As a mom, it’s always upsetting when you feel sick or for some reason unable to care for your little guys. My migraines really reached a breaking point for me this week, and it was time to take action (or more action).
Last week, I went to the eye doctor- check, and the dentist- check. All was well there. I started doing yoga- yes, me yoga! That “time of the month” thing that makes my migraines take flight was over. I felt like I should be in the clear. So why did I wake up at 3am on Wednesday morning with searing pain on the left side of my head again? No amount of imitrex/aleve/cold/hot/deep breathing was going to help this one. There have been very few times since Jack was born that I have waved the white flag and said “honey I am out of commission”. This was one of these times. I even called my doctor, accepted her prescription of hydrocodone (which I haven’t taken yet) and made an appointment with the neurologist. Luckily, I was able to see him quickly- as in 9am Thursday. He asked a bit about my stressors and triggers and looked at me like duh lady, of course you have migraines. Well, I know, but I can’t live like this anymore- I just don’t have time for it. He suggested going off birth control- are ya crazy??? And anyway, these started before that did. The only abnormal on my exam was a slightly decreased deep tendon reflex in the L arm. He didn’t seem concerned. He gave me a daily script for migraine prophylaxis, told me to follow up in two weeks and if things aren’t improved then it will be MRI time. Fair enough.
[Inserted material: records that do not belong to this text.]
-- ==== Sys2Proof/Laws/State.lean ====
section
/-! SUPPORT. The fields of the state after each shared update: one lemma per field per update, true by definition. -/

namespace Sys2Proof.Machine

variable (s : State)

/-! ### Issue (R305) -/

@[simp] theorem State.issue_busy (v : Word) : (s.issue v).busy = true := rfl
@[simp] theorem State.issue_err (v : Word) : (s.issue v).err = false := rfl
@[simp] theorem State.issue_zvalid (v : Word) : (s.issue v).zvalid = s.zvalid := rfl
@[simp] theorem State.issue_tagv (v : Word) : (s.issue v).tagv = s.tagv := rfl
@[simp] theorem State.issue_authOk (v : Word) : (s.issue v).authOk = s.authOk := rfl
@[simp] theorem State.issue_authFail (v : Word) : (s.issue v).authFail = s.authFail := rfl
@[simp] theorem State.issue_ctphase (v : Word) : (s.issue v).ctphase = s.ctphase := rfl
@[simp] theorem State.issue_short (v : Word) : (s.issue v).short = s.short := rfl
@[simp] theorem State.issue_errcode (v : Word) : (s.issue v).errcode = 0 := rfl
@[simp] theorem State.issue_doneIe (v : Word) : (s.issue v).doneIe = s.doneIe := rfl
@[simp] theorem State.issue_errIe (v : Word) : (s.issue v).errIe = s.errIe := rfl
@[simp] theorem State.issue_done (v : Word) : (s.issue v).done = s.done := rfl
@[simp] theorem State.issue_erri (v : Word) : (s.issue v).erri = s.erri := rfl
@[simp] theorem State.issue_nonce (v : Word) : (s.issue v).nonce = s.nonce := rfl
@[simp] theorem State.issue_ctr (v : Word) : (s.issue v).ctr = s.ctr := rfl
@[simp] theorem State.issue_data (v : Word) : (s.issue v).data = s.data := rfl
@[simp] theorem State.issue_tagin (v : Word) : (s.issue v).tagin = s.tagin := rfl
@[simp] theorem State.issue_tag (v : Word) : (s.issue v).tag = s.tag := rfl
@[simp] theorem State.issue_acc (v : Word) : (s.issue v).acc = s.acc := rfl
@[simp] theorem State.issue_alen (v : Word) : (s.issue v).alen = s.alen := rfl
@[simp] theorem State.issue_clen (v : Word) : (s.issue v).clen = s.clen := rfl
@[simp] theorem State.issue_hkey (v : Word) : (s.issue v).hkey = s.hkey := rfl
@[simp] theorem State.issue_lcmd (v : Word) : (s.issue v).lcmd = v := rfl
@[simp] theorem State.issue_rstn (v : Word) : (s.issue v).rstn = s.rstn := rfl
@[simp] theorem State.issue_resp (v : Word) : (s.issue v).resp = s.resp := rfl
@[simp] theorem State.issue_bceReqs (v : Word) : (s.issue v).bceReqs = s.bceReqs := rfl
@[simp] theorem State.issue_bceAnswers (v : Word) : (s.issue v).bceAnswers = s.bceAnswers := rfl
@[simp] theorem State.issue_bceTable (v : Word) : (s.issue v).bceTable = s.bceTable := rfl
@[simp] theorem State.issue_inputs (v : Word) : (s.issue v).inputs = s.inputs := rfl

/-! ### The successful commit (R306) -/

@[simp] theorem State.commitOk_busy : (s.commitOk).busy = false := rfl
@[simp] theorem State.commitOk_err : (s.commitOk).err = false := rfl
@[simp] theorem State.commitOk_zvalid : (s.commitOk).zvalid = s.zvalid := rfl
@[simp] theorem State.commitOk_tagv : (s.commitOk).tagv = s.tagv := rfl
@[simp] theorem State.commitOk_authOk : (s.commitOk).authOk = s.authOk := rfl
@[simp] theorem State.commitOk_authFail : (s.commitOk).authFail = s.authFail := rfl
@[simp] theorem State.commitOk_ctphase : (s.commitOk).ctphase = s.ctphase := rfl
@[simp] theorem State.commitOk_short : (s.commitOk).short = s.short := rfl
@[simp] theorem State.commitOk_errcode : (s.commitOk).errcode = 0 := rfl
@[simp] theorem State.commitOk_doneIe : (s.commitOk).doneIe = s.doneIe := rfl
@[simp] theorem State.commitOk_errIe : (s.commitOk).errIe = s.errIe := rfl
@[simp] theorem State.commitOk_done : (s.commitOk).done = true := rfl
@[simp] theorem State.commitOk_erri : (s.commitOk).erri = s.erri := rfl
@[simp] theorem State.commitOk_nonce : (s.commitOk).nonce = s.nonce := rfl
@[simp] theorem State.commitOk_ctr : (s.commitOk).ctr = s.ctr := rfl
@[simp] theorem State.commitOk_data : (s.commitOk).data = s.data := rfl
@[simp] theorem State.commitOk_tagin : (s.commitOk).tagin = s.tagin := rfl
@[simp] theorem State.commitOk_tag : (s.commitOk).tag = s.tag := rfl
@[simp] theorem State.commitOk_acc : (s.commitOk).acc = s.acc := rfl
@[simp] theorem State.commitOk_alen : (s.commitOk).alen = s.alen := rfl
@[simp] theorem State.commitOk_clen : (s.commitOk).clen = s.clen := rfl
@[simp] theorem State.commitOk_hkey : (s.commitOk).hkey = s.hkey := rfl
@[simp] theorem State.commitOk_lcmd : (s.commitOk).lcmd = s.lcmd := rfl
@[simp] theorem State.commitOk_rstn : (s.commitOk).rstn = s.rstn := rfl
@[simp] theorem State.commitOk_resp : (s.commitOk).resp = s.resp := rfl
@[simp] theorem State.commitOk_bceReqs : (s.commitOk).bceReqs = s.bceReqs := rfl
@[simp] theorem State.commitOk_bceAnswers : (s.commitOk).bceAnswers = s.bceAnswers := rfl
@[simp] theorem State.commitOk_bceTable : (s.commitOk).bceTable = s.bceTable := rfl
@[simp] theorem State.commitOk_inputs : (s.commitOk).inputs = s.inputs := rfl

/-! ### The error commit (R303) -/

@[simp] theorem State.commitError_busy (e : CmdError) : (s.commitError e).busy = false := rfl
@[simp] theorem State.commitError_err (e : CmdError) : (s.commitError e).err = true := rfl
@[simp] theorem State.commitError_zvalid (e : CmdError) : (s.commitError e).zvalid = s.zvalid := rfl
@[simp] theorem State.commitError_tagv (e : CmdError) : (s.commitError e).tagv = s.tagv := rfl
@[simp] theorem State.commitError_authOk (e : CmdError) : (s.commitError e).authOk = s.authOk := rfl
@[simp] theorem State.commitError_authFail (e : CmdError) : (s.commitError e).authFail = s.authFail := rfl
@[simp] theorem State.commitError_ctphase (e : CmdError) : (s.commitError e).ctphase = s.ctphase := rfl
@[simp] theorem State.commitError_short (e : CmdError) : (s.commitError e).short = s.short := rfl
@[simp] theorem State.commitError_errcode (e : CmdError) : (s.commitError e).errcode = e.code := rfl
@[simp] theorem State.commitError_doneIe (e : CmdError) : (s.commitError e).doneIe = s.doneIe := rfl
@[simp] theorem State.commitError_errIe (e : CmdError) : (s.commitError e).errIe = s.errIe := rfl
@[simp] theorem State.commitError_done (e : CmdError) : (s.commitError e).done = true := rfl
@[simp] theorem State.commitError_erri (e : CmdError) : (s.commitError e).erri = true := rfl
@[simp] theorem State.commitError_nonce (e : CmdError) : (s.commitError e).nonce = s.nonce := rfl
@[simp] theorem State.commitError_ctr (e : CmdError) : (s.commitError e).ctr = s.ctr := rfl
@[simp] theorem State.commitError_data (e : CmdError) : (s.commitError e).data = s.data := rfl
@[simp] theorem State.commitError_tagin (e : CmdError) : (s.commitError e).tagin = s.tagin := rfl
@[simp] theorem State.commitError_tag (e : CmdError) : (s.commitError e).tag = s.tag := rfl
@[simp] theorem State.commitError_acc (e : CmdError) : (s.commitError e).acc = s.acc := rfl
@[simp] theorem State.commitError_alen (e : CmdError) : (s.commitError e).alen = s.alen := rfl
@[simp] theorem State.commitError_clen (e : CmdError) : (s.commitError e).clen = s.clen := rfl
@[simp] theorem State.commitError_hkey (e : CmdError) : (s.commitError e).hkey = s.hkey := rfl
@[simp] theorem State.commitError_lcmd (e : CmdError) : (s.commitError e).lcmd = s.lcmd := rfl
@[simp] theorem State.commitError_rstn (e : CmdError) : (s.commitError e).rstn = s.rstn := rfl
@[simp] theorem State.commitError_resp (e : CmdError) : (s.commitError e).resp = s.resp := rfl
@[simp] theorem State.commitError_bceReqs (e : CmdError) : (s.commitError e).bceReqs = s.bceReqs := rfl
@[simp] theorem State.commitError_bceAnswers (e : CmdError) : (s.commitError e).bceAnswers = s.bceAnswers := rfl
@[simp] theorem State.commitError_bceTable (e : CmdError) : (s.commitError e).bceTable = s.bceTable := rfl
@[simp] theorem State.commitError_inputs (e : CmdError) : (s.commitError e).inputs = s.inputs := rfl

/-! ### Recording the BCE requests -/

@[simp] theorem State.noteReqs_busy (xs : List Block) : (s.noteReqs xs).busy = s.busy := rfl
@[simp] theorem State.noteReqs_err (xs : List Block) : (s.noteReqs xs).err = s.err := rfl
@[simp] theorem State.noteReqs_zvalid (xs : List Block) : (s.noteReqs xs).zvalid = s.zvalid := rfl
@[simp] theorem State.noteReqs_tagv (xs : List Block) : (s.noteReqs xs).tagv = s.tagv := rfl
@[simp] theorem State.noteReqs_authOk (xs : List Block) : (s.noteReqs xs).authOk = s.authOk := rfl
@[simp] theorem State.noteReqs_authFail (xs : List Block) : (s.noteReqs xs).authFail = s.authFail := rfl
@[simp] theorem State.noteReqs_ctphase (xs : List Block) : (s.noteReqs xs).ctphase = s.ctphase := rfl
@[simp] theorem State.noteReqs_short (xs : List Block) : (s.noteReqs xs).short = s.short := rfl
@[simp] theorem State.noteReqs_errcode (xs : List Block) : (s.noteReqs xs).errcode = s.errcode := rfl
@[simp] theorem State.noteReqs_doneIe (xs : List Block) : (s.noteReqs xs).doneIe = s.doneIe := rfl
@[simp] theorem State.noteReqs_errIe (xs : List Block) : (s.noteReqs xs).errIe = s.errIe := rfl
@[simp] theorem State.noteReqs_done (xs : List Block) : (s.noteReqs xs).done = s.done := rfl
@[simp] theorem State.noteReqs_erri (xs : List Block) : (s.noteReqs xs).erri = s.erri := rfl
@[simp] theorem State.noteReqs_nonce (xs : List Block) : (s.noteReqs xs).nonce = s.nonce := rfl
@[simp] theorem State.noteReqs_ctr (xs : List Block) : (s.noteReqs xs).ctr = s.ctr := rfl
@[simp] theorem State.noteReqs_data (xs : List Block) : (s.noteReqs xs).data = s.data := rfl
@[simp] theorem State.noteReqs_tagin (xs : List Block) : (s.noteReqs xs).tagin = s.tagin := rfl
@[simp] theorem State.noteReqs_tag (xs : List Block) : (s.noteReqs xs).tag = s.tag := rfl
@[simp] theorem State.noteReqs_acc (xs : List Block) : (s.noteReqs xs).acc = s.acc := rfl
@[simp] theorem State.noteReqs_alen (xs : List Block) : (s.noteReqs xs).alen = s.alen := rfl
@[simp] theorem State.noteReqs_clen (xs : List Block) : (s.noteReqs xs).clen = s.clen := rfl
@[simp] theorem State.noteReqs_hkey (xs : List Block) : (s.noteReqs xs).hkey = s.hkey := rfl
@[simp] theorem State.noteReqs_lcmd (xs : List Block) : (s.noteReqs xs).lcmd = s.lcmd := rfl
@[simp] theorem State.noteReqs_rstn (xs : List Block) : (s.noteReqs xs).rstn = s.rstn := rfl
@[simp] theorem State.noteReqs_resp (xs : List Block) : (s.noteReqs xs).resp = s.resp := rfl
@[simp] theorem State.noteReqs_bceReqs (xs : List Block) : (s.noteReqs xs).bceReqs = xs := rfl
@[simp] theorem State.noteReqs_bceAnswers (xs : List Block) : (s.noteReqs xs).bceAnswers = s.bceAnswers := rfl
@[simp] theorem State.noteReqs_bceTable (xs : List Block) : (s.noteReqs xs).bceTable = s.bceTable := rfl
@[simp] theorem State.noteReqs_inputs (xs : List Block) : (s.noteReqs xs).inputs = s.inputs := rfl
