-- ==== Sys2Proof/Tests/Slice0.lean ====
section
/-! SUPPORT. Tests of one step each on expected values from spec/95_test_vectors.md and the rules' worked examples, the smoke tests
of well-formedness and decoding, and a witness for the hypotheses of each statement. -/

namespace Sys2Proof.Tests

open Sys2Proof.Machine

/-- What holds of the next state of an outcome. -/
def after (o : Host.Outcome State Fault Refusal) (P : State → Bool) : Bool :=
  match o with
  | .next t => P t
  | .fault _ => false
  | .refused _ => false

/-- The reset state with a command latched. -/
def latched (w : Word) : State := { State.reset with busy := true, lcmd := w }

/-- The §8 nonce (95 section 1). -/
def nonce8 : BitVec 88 := 0xffeeddccbbaa9988776655

/-- The BCE answers of 95 section 1 and of vectors T2 and X4, AES-128 under key 000102…0f. -/
def answers8 : List (Block × BceAnswer) :=
  [(0xC0000000000000000000000000000000, .ok 0xb4ae6a6fe9517894acccbb9ebae7208c),
   (0x80ffeeddccbbaa998877665500000001, .ok 0x88b9dd052cf857cb39ef645c07027900),
   (0x2b9eaebe673fae036b16ea31dca7ae6b, .ok 0xfcdc064ccdcafee3de7aa3cf5c5db97b),
   (0x80ffeeddccbbaa998877665500000000, .ok 0xab89dde9c455c1febe7ee75882d48ad2),
   (0x00000000000000000000000000000000, .ok 0xc6a13b37878f5b826f4f8162a1c8d879),
   (0x80ffeeddccbbaa9988776655ffffffff, .ok 0x2d11ee56814eb6dd80ec27672a43810b)]

/-- A BCE that answers `err` to the blocks of the commands from reset under the §8 nonce. -/
def errors8 : List (Block × BceAnswer) :=
  [(0xC0000000000000000000000000000000, .err), (0x80ffeeddccbbaa998877665500000001, .err), (0, .err),
   (0x80ffeeddccbbaa998877665500000000, .err)]

/-- Reset with the §8 nonce and BCE. -/
def start8 : State := { State.reset with nonce := nonce8, bceTable := answers8 }

/-- The state of vector T1: the §8 message hashed (95 section 2.5). -/
def hashed8 : State :=
  { start8 with
    acc := 0x2b9eaebe673fae036b16ea31dca7ae63, clen := 8, hkey := 0x34ae6a6fe9517894acccbb9ebae7208c,
    zvalid := true, ctphase := true, short := true, ctr := 2 }

/-- Reset with a key loaded. -/
def keyed (z : Block) : State := { State.reset with hkey := z, zvalid := true }

/-! ### Well-formedness and decoding -/

theorem test_wf_refuses_chunk_of_zero : (Instr.hashAad 0).wf = false ∧ (Instr.hashCt 0).wf = false := by decide
theorem test_wf_refuses_long_chunk : (Instr.hashAad 13).wf = false ∧ (Instr.hashCt 13).wf = false := by decide
theorem test_wf_refuses_bad_block : (Instr.ctrXor 0).wf = false ∧ (Instr.ctrXor 17).wf = false := by decide
theorem test_wf_accepts_ranges :
    (Instr.hashAad 1).wf = true ∧ (Instr.hashCt 12).wf = true ∧ (Instr.ctrXor 16).wf = true ∧ Instr.nop.wf = true := by
  decide

/-- Key derivation words, bit by bit: RSVD, NBYTES, OP (R130, R132). -/
theorem test_decode_key_words :
    decode 0b0000000000000000000_00000_00000001 = .cmd .deriveZ ∧
    decode 0b0000000000000000000_00000_00000010 = .cmd .loadZ := by decide
/-- Universal hash words, bit by bit. -/
theorem test_decode_hash_words :
    decode 0b0000000000000000000_00000_00000011 = .cmd .msgInit ∧
    decode 0b0000000000000000000_01100_00000100 = .cmd (.hashAad 12) ∧
    decode 0b0000000000000000000_01000_00000101 = .cmd (.hashCt 8) := by decide
/-- Counter mode words, bit by bit. -/
theorem test_decode_ctr_words :
    decode 0b0000000000000000000_10000_00000110 = .cmd (.ctrXor 16) ∧
    decode 0b0000000000000000000_00001_00000110 = .cmd (.ctrXor 1) := by decide
/-- Tag words, bit by bit. -/
theorem test_decode_tag_words :
    decode 0b0000000000000000000_00000_00000111 = .cmd .tagGen ∧
    decode 0b0000000000000000000_00000_00001000 = .cmd .tagCheck := by decide
/-- Control words, bit by bit. -/
theorem test_decode_control_words :
    decode 0b0000000000000000000_00000_00000000 = .cmd .nop ∧
    decode 0b0000000000000000000_00000_00001001 = .cmd .clear := by decide
/-- Vectors D2 to D7 and D9 (95 section 2.6). -/
theorem test_decode_errors :
    decode 0x00000100 = .bad .badLen ∧ decode 0x0000000A = .bad .illegalOp ∧ decode 0x000000FF = .bad .illegalOp ∧
    decode 0x0000200A = .bad .rsvdBits ∧ decode 0x00002006 = .bad .rsvdBits ∧ decode 0xFFFFFFFF = .bad .rsvdBits ∧
    decode 0x00000107 = .bad .badLen ∧ decode 0x00000209 = .bad .badLen := by decide
theorem test_table_word_decodes :
    decodeTableWord 32 0x00000004 = some (.hashAad 0) ∧ decodeTableWord 32 0x00000009 = some .clear ∧
    decodeTableWord 32 0x0000000A = none := by decide

/-! ### Arithmetic (95 section 2.1) and layouts -/

/-- M1 to M5, M8, M9. -/
theorem test_mulmod_corner_vectors :
    mulmod 0x7ffffffffffffffffffffffffffffffe 0x7ffffffffffffffffffffffffffffffe = 1 ∧
    mulmod 0x7ffffffffffffffffffffffffffffffe 1 = 0x7ffffffffffffffffffffffffffffffe ∧
    mulmod 0x40000000000000000000000000000000 4 = 2 ∧
    mulmod 0x7ffffffffffffffffffffffffffffffe 0x40000000000000000000000000000000 =
      0x3fffffffffffffffffffffffffffffff ∧
    mulmod 0x7ffffffffffffffffffffffffffffffe 0x7ffffffffffffffffffffffffffffffd = 2 ∧
    mulmod 1 0x40000000000000000000000000000000 = 0x40000000000000000000000000000000 ∧
    mulmod 2 0x40000000000000000000000000000000 = 1 := by decide
/-- M6 and M7. -/
theorem test_mulmod_general_vectors :
    mulmod 0x0123456789abcdef0123456789abcdef 0x7edcba9876543210fedcba9876543210 =
      0x46b059ba497ed1b76a092c4adc5835e9 ∧
    mulmod 0x0123456789abcdef0123456789abcdef 0x7fffffffffffffffffffffffffffffff = 0 := by decide
/-- F1 to F4. -/
theorem test_addfold_vectors :
    addfold 0x7ffffffffffffffffffffffffffffffe 0xffffffffffffffffffffffff = 0x00000000fffffffffffffffffffffffe ∧
    addfold 0x7ffffffffffffffffffffffffffffffe 1 = 0 ∧
    addfold 0x7ffffffffffffffffffffffffffffffd 1 = 0x7ffffffffffffffffffffffffffffffe ∧
    addfold 0x40000000000000000000000000000000 0x800000000000000000000000 = 0x40000000800000000000000000000000 := by
  decide
/-- W and CB(1) of 95 section 1. -/
theorem test_block_layouts :
    chunkWord 0x88b8df0628fd51ccffffffffffffffff 8 = 0x0000000088b8df0628fd51cc00000000 ∧
    counterBlock nonce8 1 = 0x80ffeeddccbbaa998877665500000001 ∧
    lengthField 0 8 = 8 := by decide
/-- T8 and T9. -/
theorem test_tag_sum_vectors :
    { State.reset with acc := 0x0000000000000000ffffffffffffffff, clen := 1 }.tagSum =
      0x00000000000000010000000000000000 ∧
    { State.reset with acc := 0x7ffffffffffffffffffffffffffffffe, alen := 0x8000000000000000, clen := 2 }.tagSum = 0 := by
  decide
He prescribed amitriptyline- it’s a tricyclic antidepressant- and for that usage it’s usually dosed at 150-250mg/day, but apparently in low doses it has been very effective for migraine prophylaxis along with a slew of other chronic pain issues. Have I mentioned that I am pretty drug naïve? He prescribed 10mg. I took it at about midnight, as it is supposed to cause drowsiness. Umm, yep, try 24 hours of drowsiness AND dizziness. Not very easy to focus on a computer screen when you’re dizzy. The upside is that despite these side effects, one important thing was missing- a headache! So that is really good news- I think I will try taking a half tonight to see if maybe that would be a better middle of the road type dose for me. I am grateful for the relief, that’s for sure, but if I’m asleep all the time or half way there, it’s not really making me more productive now is it?
Thank you to my hubby. He handled the duties on Thursday quite nicely, getting people ready for and off to school, and getting them to OT at night. He DID admit that he was exhausted last night –ha. Sometimes role reversal can be very good for a relationship- I know that after he walks a day in my shoes John usually has an increased level of respect for what I do. Hmmm…..maybe I should try going to the office sometime?